Check each line of the entries below for the string "lean"; copy every line where it appears.

___ Input data

-- ==== Sys2Proof/Laws/KeepCommit.lean ====
section
/-! SUPPORT. What each operation of Machine/Commit.lean changes, and that it keeps what every operation keeps. -/

-- One proof at a time: the package as one text then takes less memory.
set_option Elab.async false

namespace Sys2Proof.Machine

open Sys2Proof

theorem State.setReg_good : ∀ s a1 a2, Good 1 s (State.setReg s a1 a2) := by
  intro s a1 a2
  exact Good.upd_reg rfl Cells.wf_set Good.refl

theorem State.committed_good : ∀ s, Good 1052673 s (State.committed s) := by
  intro s
  unfold State.committed
  repeat' first
    | with_reducible exact Good.refl
    | with_reducible assumption
    | (extract_lets +onlyGivenNames x; clear_value x)
    | with_reducible apply Good.ite
    | (with_reducible apply Good.foldl)
    | (with_reducible apply Good.foldl_snd)
    | (with_reducible apply Good.foldl_fst)
    | (intro x b h; try beta_reduce)
    | (with_reducible apply Good.step (State.setFlow_good ..))
    | (with_reducible apply Good.step (State.setReg_good ..))
    | exact rfl
    | split
    | (with_reducible apply Good.upd_bound)

theorem State.budgetEvent_good : ∀ s a1, Good 9663676417 s (State.budgetEvent s a1) := by
  intro s a1
  unfold State.budgetEvent
  repeat' first
    | with_reducible exact Good.refl
    | with_reducible assumption
    | (with_reducible apply Good.step (State.eventAll_good ..))
    | exact rfl

theorem State.showBudget_good : ∀ s, Good 9663676417 s (State.showBudget s) := by
  intro s
  unfold State.showBudget
  repeat' first
    | with_reducible exact Good.refl
    | with_reducible assumption
    | with_reducible apply Good.ite
    | (with_reducible apply Good.step (State.budgetEvent_good ..))
    | (with_reducible apply Good.step (State.flag_good ..))
    | (with_reducible apply Good.step (State.wr_good ..))
    | exact rfl

theorem State.setLongMap_good : ∀ s a1, Good 2049 s (State.setLongMap s a1) := by
  intro s a1
  unfold State.setLongMap
  repeat' first
    | with_reducible exact Good.refl
    | with_reducible assumption
    | (extract_lets +onlyGivenNames x; (have ht : type_of% x = State := rfl); clear ht; refine Good.cut (x := x) ?_ ?_; (on_goal 1 => (unfold x; clear x)); (on_goal 2 => intro hx; clear_value x))
    | (extract_lets +onlyGivenNames x; clear_value x)
    | with_reducible apply Good.ite
    | (with_reducible apply Good.foldl)
    | (with_reducible apply Good.foldl_snd)
    | (with_reducible apply Good.foldl_fst)
    | (intro x b h; try beta_reduce)
    | (with_reducible apply Good.step (State.wrNewest_good ..))
    | exact rfl

theorem State.raiseMaxlen_good : ∀ s a1 a2, Good 1 s (State.raiseMaxlen s a1 a2) := by
  intro s a1 a2
  unfold State.raiseMaxlen
  repeat' first
    | with_reducible exact Good.refl
    | with_reducible assumption
    | with_reducible apply Good.ite
    | (with_reducible apply Good.step (State.wr_good ..))
    | exact rfl

theorem State.giveRings_good : ∀ s a1, Good 2561 s (State.giveRings s a1) := by
  intro s a1
  unfold State.giveRings
  repeat' first
    | with_reducible exact Good.refl
    | with_reducible assumption
    | (with_reducible apply Good.step (State.assignRings_good ..))
    | (with_reducible apply Good.step (State.setLongMap_good ..))
    | exact rfl

theorem State.afterCommit_good : ∀ s, Good 9664729089 s (State.afterCommit s) := by
  intro s
  unfold State.afterCommit
  repeat' first
    | with_reducible exact Good.refl
    | with_reducible assumption
    | with_reducible apply Good.ite
    | (with_reducible apply Good.step (State.committed_good ..))
    | (with_reducible apply Good.step (State.showBudget_good ..))
    | exact rfl

end Sys2Proof.Machine
end

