theorem State.releaseSlot_good : ∀ s a1 a2, Good 9289773743079473 s (State.releaseSlot s a1 a2) := by
  intro s a1 a2
  unfold State.releaseSlot
  repeat' first
    | with_reducible exact Good.refl
    | with_reducible assumption
    | exact Otp.burn_le _ _ _
    | (extract_lets +onlyGivenNames x; (have ht : type_of% x = State := rfl); clear ht; refine Good.cut (x := x) ?_ ?_; (on_goal 1 => (unfold x; clear x)); (on_goal 2 => intro hx; clear_value x))
    | (extract_lets +onlyGivenNames x; clear_value x)
    | (with_reducible apply Good.foldl)
    | (with_reducible apply Good.foldl_snd)
    | (with_reducible apply Good.foldl_fst)
    | (intro x b h; try beta_reduce)
    | (with_reducible apply Good.step (State.flag_good ..))
    | (with_reducible apply Good.step (State.fresh_good ..))
    | (with_reducible apply Good.step (State.placeSections_good ..))
    | (with_reducible apply Good.step (State.setMir_good ..))
    | (with_reducible apply Good.step (State.showOtp_good ..))
    | (with_reducible apply Good.step (State.wr_good ..))
    | exact rfl
    | split
    | (with_reducible apply Good.upd_image)
    | exact Cells.wf_set
    | exact Cells.wf_filter
    | (with_reducible apply Good.upd_otp)

theorem State.startBlocks_good : ∀ s, Good 70368744185873 s (State.startBlocks s) := by
  intro s
  unfold State.startBlocks
  repeat' first
    | with_reducible exact Good.refl
    | with_reducible assumption
    | (extract_lets +onlyGivenNames x; (have ht : type_of% x = State := rfl); clear ht; refine Good.cut (x := x) ?_ ?_; (on_goal 1 => (unfold x; clear x)); (on_goal 2 => intro hx; clear_value x))
    | (with_reducible apply Good.foldl)
    | (with_reducible apply Good.foldl_snd)
    | (with_reducible apply Good.foldl_fst)
    | (intro x b h; try beta_reduce)
    | (with_reducible apply Good.step (State.flag_good ..))
    | (with_reducible apply Good.step (State.loadDrovers_good ..))
    | (with_reducible apply Good.step (State.loadLibrary_good ..))
    | (with_reducible apply Good.step (State.setRot_good ..))
    | (with_reducible apply Good.step (State.setRun_good ..))
    | exact rfl

theorem State.applyConfig_good : ∀ s, Good 9670494721 s (State.applyConfig s) := by
  intro s
  unfold State.applyConfig
  repeat' first
    | with_reducible exact Good.refl
    | with_reducible assumption
    | (extract_lets +onlyGivenNames x; (have ht : type_of% x = State := rfl); clear ht; refine Good.cut (x := x) ?_ ?_; (on_goal 1 => (unfold x; clear x)); (on_goal 2 => intro hx; clear_value x))
    | with_reducible apply Good.ite
    | (with_reducible apply Good.foldl)
    | (with_reducible apply Good.foldl_snd)
    | (with_reducible apply Good.foldl_fst)
    | (intro x b h; try beta_reduce)
    | (with_reducible apply Good.step (State.freqSearch_good ..))
    | (with_reducible apply Good.step (State.giveRings_good ..))
    | (with_reducible apply Good.step (State.portsLoaded_good ..))
    | (with_reducible apply Good.step (State.psConfig_good ..))
    | exact rfl

theorem State.startFirmware_good : ∀ s a1, Good 356285882580755 s (State.startFirmware s a1) := by
  intro s a1
  unfold State.startFirmware
  repeat' first
    | with_reducible exact Good.refl
    | with_reducible assumption
    | (extract_lets +onlyGivenNames x; (have ht : type_of% x = State := rfl); clear ht; refine Good.cut (x := x) ?_ ?_; (on_goal 1 => (unfold x; clear x)); (on_goal 2 => intro hx; clear_value x))
    | (extract_lets +onlyGivenNames x; clear_value x)
    | with_reducible apply Good.ite
    | (with_reducible apply Good.step (State.applyConfig_good ..))
    | (with_reducible apply Good.step (State.flag_good ..))
    | (with_reducible apply Good.step (State.loadConfig_good ..))
    | (with_reducible apply Good.step (State.mirrorEnable_good ..))
    | (with_reducible apply Good.step (State.showBudget_good ..))
    | (with_reducible apply Good.step (State.startBlocks_good ..))
    | (with_reducible apply Good.step (State.wr_good ..))
    | exact rfl
    | split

______

Result of the task:
-- ==== Sys2Proof/Laws/KeepCommit.lean ====
/-! SUPPORT. What each operation of Machine/Commit.lean changes, and that it keeps what every operation keeps. -/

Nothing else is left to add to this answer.